Random Variable | Probability Theory
Variable
Variable is a symbol that can take on any number of specified set of values. Use capital letter to represent a RV and lowercase letter to represent one of its values.
Random variable
A random variable is a set of possible values from a random experiment. A random variable can assume several set of possible values. These possible values are numerical outcomes of a random experiment. Note that random variable is a quantity, whose value is subject to change. Note that the outcome of a random experiment cannot be predicted with certainty, before the experiment is run.
Let X = random variable
x = value of random variable
P(X) = Probability of random variable X
P(X=1) = Probability of RV, whose value is 1
P(X=5) = Probability of RV, whose value is 5
Random Variable: usually written as X, whose possible values are numerical outcomes of a random experiment
RV is also known as STOCHASTIC variable. A random variable is generally denoted by a capital letter X, Y, Z etc. A random variable takes on numerical values as the result of an experiment.

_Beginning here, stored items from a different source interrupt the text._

/-! ### Campion -/

@[simp] theorem signalOwner_canon (s : State) (e : Campion) (hs : Canon s) : Canon (signalOwner s e) := by
  unfold signalOwner
  (try dsimp only)
  repeat' first | split | (with_reducible refine canon_foldl _ ?_ _ _ ?_) | (with_reducible refine canon_foldl1 _ ?_ _ _ ?_) | (with_reducible refine canon_foldl2 _ ?_ _ _ ?_) | (with_reducible refine loaded_foldl _ ?_ _ _ ?_) | (with_reducible refine steps_foldl _ ?_ _ _ ?_) | (with_reducible refine canon_getD ?_ ?_) | (intro _ _ _; try dsimp only) | (intro _ _; try dsimp only) | (intro _; try dsimp only)
  all_goals try simp (maxDischargeDepth := 20) +contextual [*]
@[simp] theorem signalOwners_canon (s : State) (tenant : Nat) (hs : Canon s) : Canon (signalOwners s tenant) := by
  unfold signalOwners
  (try dsimp only)
  repeat' first | split | (with_reducible refine canon_foldl _ ?_ _ _ ?_) | (with_reducible refine canon_foldl1 _ ?_ _ _ ?_) | (with_reducible refine canon_foldl2 _ ?_ _ _ ?_) | (with_reducible refine loaded_foldl _ ?_ _ _ ?_) | (with_reducible refine steps_foldl _ ?_ _ _ ?_) | (with_reducible refine canon_getD ?_ ?_) | (intro _ _ _; try dsimp only) | (intro _ _; try dsimp only) | (intro _; try dsimp only)
  all_goals try simp (maxDischargeDepth := 20) +contextual [*]
@[simp] theorem campionRequest_canon (s : State) (tenant wave : Nat) (x : Lane × BitVec 6 × BitVec 12) (hs : Canon s) : Canon (campionRequest s tenant wave x) := by
  unfold campionRequest
  (try dsimp only)
  repeat' first | split | (with_reducible refine canon_foldl _ ?_ _ _ ?_) | (with_reducible refine canon_foldl1 _ ?_ _ _ ?_) | (with_reducible refine canon_foldl2 _ ?_ _ _ ?_) | (with_reducible refine loaded_foldl _ ?_ _ _ ?_) | (with_reducible refine steps_foldl _ ?_ _ _ ?_) | (with_reducible refine canon_getD ?_ ?_) | (intro _ _ _; try dsimp only) | (intro _ _; try dsimp only) | (intro _; try dsimp only)
  all_goals try simp (maxDischargeDepth := 20) +contextual [*]
@[simp] theorem campionNext_canon (s : State) (tenant : Nat) (c : BitVec 6) (clock : Clock) (hs : Canon s) : Canon (campionNext s tenant c clock) := by
  unfold campionNext
  (try dsimp only)
  repeat' first | split | (with_reducible refine canon_foldl _ ?_ _ _ ?_) | (with_reducible refine canon_foldl1 _ ?_ _ _ ?_) | (with_reducible refine canon_foldl2 _ ?_ _ _ ?_) | (with_reducible refine loaded_foldl _ ?_ _ _ ?_) | (with_reducible refine steps_foldl _ ?_ _ _ ?_) | (with_reducible refine canon_getD ?_ ?_) | (intro _ _ _; try dsimp only) | (intro _ _; try dsimp only) | (intro _; try dsimp only)
  all_goals try simp (maxDischargeDepth := 20) +contextual [*]
@[simp] theorem campionRelease_canon (s : State) (tenant wave : Nat) (l : Lane) (c : BitVec 6) (clock : Clock) (hs : Canon s) : Canon (campionRelease s tenant wave l c clock) := by
  unfold campionRelease
  (try dsimp only)
  repeat' first | split | (with_reducible refine canon_foldl _ ?_ _ _ ?_) | (with_reducible refine canon_foldl1 _ ?_ _ _ ?_) | (with_reducible refine canon_foldl2 _ ?_ _ _ ?_) | (with_reducible refine loaded_foldl _ ?_ _ _ ?_) | (with_reducible refine steps_foldl _ ?_ _ _ ?_) | (with_reducible refine canon_getD ?_ ?_) | (intro _ _ _; try dsimp only) | (intro _ _; try dsimp only) | (intro _; try dsimp only)
  all_goals try simp (maxDischargeDepth := 20) +contextual [*]
@[simp] theorem withdraw_canon (s : State) (wave : Nat) (l : Lane) (hs : Canon s) : Canon (withdraw s wave l) := by
  unfold withdraw
  (try dsimp only)
  repeat' first | split | (with_reducible refine canon_foldl _ ?_ _ _ ?_) | (with_reducible refine canon_foldl1 _ ?_ _ _ ?_) | (with_reducible refine canon_foldl2 _ ?_ _ _ ?_) | (with_reducible refine loaded_foldl _ ?_ _ _ ?_) | (with_reducible refine steps_foldl _ ?_ _ _ ?_) | (with_reducible refine canon_getD ?_ ?_) | (intro _ _ _; try dsimp only) | (intro _ _; try dsimp only) | (intro _; try dsimp only)
  all_goals try simp (maxDischargeDepth := 20) +contextual [*]
@[simp] theorem freeMonitors_canon (s : State) (mine : Nat → Bool) (hs : Canon s) : Canon (freeMonitors s mine) := by
  unfold freeMonitors
  (try dsimp only)
  repeat' first | split | (with_reducible refine canon_foldl _ ?_ _ _ ?_) | (with_reducible refine canon_foldl1 _ ?_ _ _ ?_) | (with_reducible refine canon_foldl2 _ ?_ _ _ ?_) | (with_reducible refine loaded_foldl _ ?_ _ _ ?_) | (with_reducible refine steps_foldl _ ?_ _ _ ?_) | (with_reducible refine canon_getD ?_ ?_) | (intro _ _ _; try dsimp only) | (intro _ _; try dsimp only) | (intro _; try dsimp only)
  all_goals try simp (maxDischargeDepth := 20) +contextual [*]
@[simp] theorem deliverGrant_canon (st : State) (g : Grant) (hst : Canon st) : Canon (deliverGrant st g) := by
  unfold deliverGrant
  (try dsimp only)
  repeat' first | split | (with_reducible refine canon_foldl _ ?_ _ _ ?_) | (with_reducible refine canon_foldl1 _ ?_ _ _ ?_) | (with_reducible refine canon_foldl2 _ ?_ _ _ ?_) | (with_reducible refine loaded_foldl _ ?_ _ _ ?_) | (with_reducible refine steps_foldl _ ?_ _ _ ?_) | (with_reducible refine canon_getD ?_ ?_) | (intro _ _ _; try dsimp only) | (intro _ _; try dsimp only) | (intro _; try dsimp only)
  all_goals try simp (maxDischargeDepth := 20) +contextual [*]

The word random means unpredictable, uncertain, in-deterministic. We call random because it can take several different possible values. Note that process of observation is referred to as an experiment. An experiment is called random experiment if its outcome can’t be predicted. Result of an experiment is known as outcome of experiment.
Other random variables that can be defined on this Sample Space (SS) are:
- The square of number of heads
- The number of heads minus number of tails etc.
Example: Coin toss 3 times.
Let X represents a random variable. Each random variable has some definition. Here X = ‘number of heads in the random variable’. So, possible values of X are: 0,1,2,3.
Example: Two dice are tossed
Let X = ‘sum of squares on the dice’. So, possible values of X are: X = {2,3,4,5,6,7,8,9,10,11,12}